The Great Indian Laughter Challenge, a TV show on which Navjot Singh Sidhu—now the state unit chief of the rival Congress—also made many appearances, was a high point in his career as an entertainer.

At the Mohali press conference, Mann said people don’t laugh when they see his face now.

“Now, it is completely reverse. When I go to any public meeting or any meeting, people now cry when they look at my face while narrating their problems and saying save us, we are ruined, our children are in bad company…,” he said.

Mann’s political career began when he joined the Manpreet Singh Badal-led People’s Party of Punjab in 2011. Badal had floated the outfit after leaving the Shiromani Akali Dal. Later, the PPP merged with the Congress.

Mann fought from the Lehra assembly constituency in Sangrur as a PPP candidate in 2012 and lost to senior Congress leader Rajinder Kaur Bhattal.

In 2014, Mann joined the AAP and was pitted against Akali heavyweight Sukhdev Singh Dhindsa for the Sangrur Lok Sabha seat. He won by over two lakh votes. The AAP itself went on to win four Lok Sabha seats in Punjab.

Mann unsuccessfully contested the 2017 assembly polls against SAD’s Sukhbir Singh Badal for the Jalalabad seat. But Arvind Kejriwal’s won 20 seats in the 117-member Punjab Assembly, ending up as the state’s main opposition party. Mann was made its state unit chief.

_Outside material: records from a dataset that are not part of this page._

/-- Settles O1: the three words are the encodings of the commands, which decode back; a word that decodes at all is the
encoding of one of them, so every other word is rejected. -/
theorem decodeClassifiesEveryWord : Obligations.DecodeClassifiesEveryWord := by
  intro w d
  refine ⟨?_, ?_, ?_, fun hldkey henc hdec => ?_⟩
  · rintro rfl
    exact decode_encode (.ldkey d)
  · rintro rfl
    exact decode_encode (.enc d)
  · rintro rfl
    exact decode_encode (.dec d)
  · cases hdecode : decode w d with
    | error e => exact ⟨e, rfl⟩
    | ok i =>
      have hword : w = (encode i).1 := (congrArg Prod.fst (encode_eq_of_decode_eq_ok hdecode)).symm
      cases i with
      | ldkey => exact absurd hword hldkey
      | enc => exact absurd hword henc
      | dec => exact absurd hword hdec

end Sys2Proof
end

section
/-! PROOFS. Reading and setting one bit of a byte sequence, and the laws of the two together (41_bit_permutation.md rules R160,
R161 and R168). -/

namespace Sys2Proof.Machine

/-- A byte that exists bounds every position inside it. -/
theorem lt_of_getElem?_div_eq_some {data : List Byte} {p : Nat} {b : Byte} (h : data[p / 8]? = some b) :
    p < 8 * data.length := by
  obtain ⟨hlt, -⟩ := List.getElem?_eq_some_iff.mp h
  omega

/-- Inside the sequence `getBit` reads a position of one byte (rule R160). -/
theorem getBit_of_getElem? {data : List Byte} {p : Nat} {b : Byte} (h : data[p / 8]? = some b) :
    getBit data p = .ok (pos b (p % 8)) := by
  obtain ⟨hlt, rfl⟩ := List.getElem?_eq_some_iff.mp h
  rw [getBit_of_lt (lt_of_getElem?_div_eq_some h), pos_eq_getLsbD _ (Nat.mod_lt p (by decide))]

/-- The byte `setBit` writes differs from the old one at the chosen position alone. -/
theorem pos_setByte (b : Byte) (x : Bool) {k : Nat} (hk : k < 8) (q : Nat) :
    pos ((b &&& ~~~(1#8 <<< (7 - k))) ||| ((BitVec.ofBool x).setWidth 8 <<< (7 - k))) q = if q = k then x else pos b q := by
  by_cases hq : q < 8
  · have hplace : 8 - 1 - q = 7 - k ↔ q = k := by omega
    rw [pos_eq_getLsbD _ hq, pos_eq_getLsbD _ hq, setByte_bit b x (by omega) (by omega)]
    simp only [hplace]
  · rw [pos_of_le _ (not_lt.mp hq), pos_of_le b (not_lt.mp hq), if_neg (by omega)]

/-- Inside the sequence `setBit` replaces one byte by another that differs at one position (rule R161). -/
theorem setBit_of_getElem? {data : List Byte} {p : Nat} {b : Byte} (x : Bool) (h : data[p / 8]? = some b) :
    ∃ b', setBit data p x = .ok (data.set (p / 8) b') ∧ ∀ q, pos b' q = if q = p % 8 then x else pos b q := by
  obtain ⟨hlt, rfl⟩ := List.getElem?_eq_some_iff.mp h
  refine ⟨_, ?_, pos_setByte data[p / 8] x (Nat.mod_lt p (by decide))⟩
  unfold setBit
  rw [dif_pos (lt_of_getElem?_div_eq_some h)]

/-- Past the sequence reading is the BitRange fault (rule R160). -/
theorem getBit_of_le {data : List Byte} {p : Nat} (h : 8 * data.length ≤ p) :
    getBit data p = .error (.bitRange p data.length) := by
  unfold getBit
  rw [dif_neg (not_lt.mpr h)]

/-- Past the sequence setting is the BitRange fault (rule R161). -/
theorem setBit_of_le {data : List Byte} {p : Nat} (x : Bool) (h : 8 * data.length ≤ p) :
    setBit data p x = .error (.bitRange p data.length) := by
  unfold setBit
  rw [dif_neg (not_lt.mpr h)]

/-- Setting a bit to the value it has changes nothing: the result has the old length and the old bit at every position. -/
theorem setBit_of_getBit {data : List Byte} {p : Nat} {b : Bool} (hp : p < 8 * data.length) (hget : getBit data p = .ok b) :
    setBit data p b = .ok data := by
  obtain ⟨data', hset, hlen, hbits⟩ := setBit_of_lt b hp
  have hsame : data' = data := bytes_ext hlen fun q hq => by
    rw [hbits q (hlen ▸ hq)]
    split_ifs with hqp
    · rw [hqp, hget]
    · rfl
  rw [hset, hsame]

/-- Settles O6: in range, the byte at `p / 8` is read at one position and replaced by a byte that differs there alone; out of
range, both operations are the fault. -/
theorem bitAddressingReadsAndSetsOneBit : Obligations.BitAddressingReadsAndSetsOneBit := by
  intro data p x
  refine ⟨fun b hb => ⟨getBit_of_getElem? hb, ?_⟩, fun hp => ⟨getBit_of_le hp, setBit_of_le x hp⟩⟩
  obtain ⟨b', hset, hpos⟩ := setBit_of_getElem? x hb
  refine ⟨b', hset, ?_, fun q hq => ?_⟩
  · rw [hpos, if_pos rfl]
  · rw [hpos, if_neg hq]

/-- Settles O7: the first law is `setBit_of_getBit`; the other two are the two branches of `setBit_of_lt`, at `p` and off it. -/
theorem setBitThenGetBit : Obligations.SetBitThenGetBit := by
  intro data p x hp
  obtain ⟨data', hset, hlen, hbits⟩ := setBit_of_lt x hp
  refine ⟨⟨_, getBit_of_lt hp, setBit_of_getBit hp (getBit_of_lt hp)⟩, data', hset, hlen, ?_, fun q hq hqp => ?_⟩
  · rw [hbits p hp, if_pos rfl]
  · rw [hbits q hq, if_neg hqp]
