-- ==== Sys2Proof/Machine/Operands.lean ====
section
/-! DEFINITION. Where operands come from: the bit reader over `IBUF` (41_bitstream.md R155 to R158), the
context the sequencer decodes a record in, and the registers as the host reads and writes them (10_state.md R21). -/

namespace Sys2Proof.Machine

/-! ## The bit reader -/

/-- Stream bit `q`: bit `7 - (q mod 8)` of byte `q div 8` (R13, R63). -/
def State.streamBit (s : State) (q : Nat) : Bool := (s.ibufByte (q / 8)).toNat.testBit (7 - q % 8)

/-- `k` stream bits from `q` on. -/
def State.bitsFrom (s : State) : (q k : Nat) → List Bool
  | _, 0 => []
  | q, k + 1 => s.streamBit q :: s.bitsFrom (q + 1) k

/-- The bits at `RPOS`: the next `n`, or as many as the stream still has (R33, R156). -/
def State.window (s : State) (n : Nat) : List Bool := s.bitsFrom s.rpos (min n (8 * s.inLen - s.rpos))

/-- `PeekBits(n)` (R156). DESIGN CHOICE (log 28): a width of 0 reads the number 0 and a width above 20 as many bits; no rule
peeks so. -/
def peekBits (n : Nat) (s : State) : Except Cause Nat :=
  match takeBits n (s.window n) with
  | some (v, _) => .ok v
  | none => .error .truncatedStream

/-- `SkipBits(n)` (R158). -/
def skipBits (n : Nat) (s : State) : State := { s with rpos := s.rpos + n }

/-- `GetBits(n)` (R157), at any width as `peekBits` (log 28). -/
def getBits (n : Nat) (s : State) : Except Cause (Nat × State) :=
  match peekBits n s with
  | .ok v => .ok (v, skipBits n s)
  | .error c => .error c

/-- `GetByte()` (R155), at any `RPOS` (log 28). -/
def getByte (s : State) : Except Cause (Byte × State) :=
  match getBits 8 s with
  | .ok (v, s') => .ok (BitVec.ofNat 8 v, s')
  | .error c => .error c

/-! ## Decoding at `RPOS` -/

/-- The format of the record a RESTORE reads next (R102, R104). -/
def State.ctx (s : State) : Ctx :=
  match s.dec with
  | .header => .hdr
  | .raw => .raw
  | .rle => .rle
  | .lzw => .lzw s.w
  | .hufSize => .hsz
  | .hufTable => .hen
  | .hufCodes => .hcw s.lens s.dtab

/-- How many bytes the current channel still lacks (R177). -/
def State.rleRoom (s : State) : Nat := s.n - s.rleCnt

/-- The fault of a record that is not there. An RLE record cut after its control byte: the count is tested before its data
is read (R180 (e)). -/
def State.rejectCause (s : State) : Reject → Cause
  | .truncated => .truncatedStream
  | .truncatedData count => if s.rleRoom < count then .malformedStream else .truncatedStream
  | .noCode => .malformedStream

/-- A RESTORE fetches its next record at `RPOS` and moves past it (R33). -/
def readRecord (s : State) : Fetched :=
  match decode s.ctx (s.window s.ctx.maxBits) with
  | .ok (i, rest) => .record i (skipBits ((s.window s.ctx.maxBits).length - rest.length) s)
  | .error r => .raised (s.rejectCause r) s

/-! ## Registers as the host sees them (R21) -/

/-- `RegRead(n)` (R21): a write-only register and numbers 11 and above read 0. -/
def State.regRead (s : State) (n : Nat) : Nat :=
  match n with
  | 0 => 0
  | 1 => s.statusBits.toNat
  | 2 => s.causeBits.toNat
  | 3 => s.width.toNat
  | 4 => s.height.toNat
  | 5 => s.lzwW.toNat
  | 6 => s.inLen
  | 7 => s.outLen
  | 8 => s.inUsed
  | 9 => s.statTable.toNat
  | 10 => s.statClears
  | _ => 0

/-- `RegWrite(n, v)` to a register other than `CMD` in `IDLE` or `DONE` (R21, R25, R26, R27): the register keeps the low
bits of the value; a read-only register and numbers 11 and above ignore it. -/
def State.regWrite (s : State) (n v : Nat) : State :=
  match n with
  | 3 => { s with width := BitVec.ofNat 16 v }
  | 4 => { s with height := BitVec.ofNat 16 v }
  | 5 => { s with lzwW := BitVec.ofNat 5 v }
  | 6 => { s with inLen := v % 2 ^ s.params.lenW }
  | _ => s

end Sys2Proof.Machine
end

He resigned from the post in 2018 after Arvind Kejriwal apologised to Akali leader Bikram Singh Majithia in a defamation case. He was back in the post next year.

Mann won the Sangrur seat again in the 2019 Lok Sabha polls with a margin over one lakh votes.

During his political career, Mann has been hounded by accusations that he has a “drinking problem”.

In 2016, the then AAP MP Harinder Singh Khalsa complained against him to the Lok Sabha Speaker, seeking a change in his seat. He alleged that Mann, who sat next to him, reeked of liquor.

At a 2019 rally in Barnala, in the presence of Kejriwal and his mother, Mann vowed to give up liquor. Mann had then accused his political rivals’ of defaming him by portraying him as a “born drunkard”.

The charge came up again in a TV interview on Tuesday.

“I have countered this. The public has also given its response,” he said, referring to his re-election from Sangrur. The opposition keeps hurling this baseless charge as it doesn’t have anything else to say against him, Mann claimed.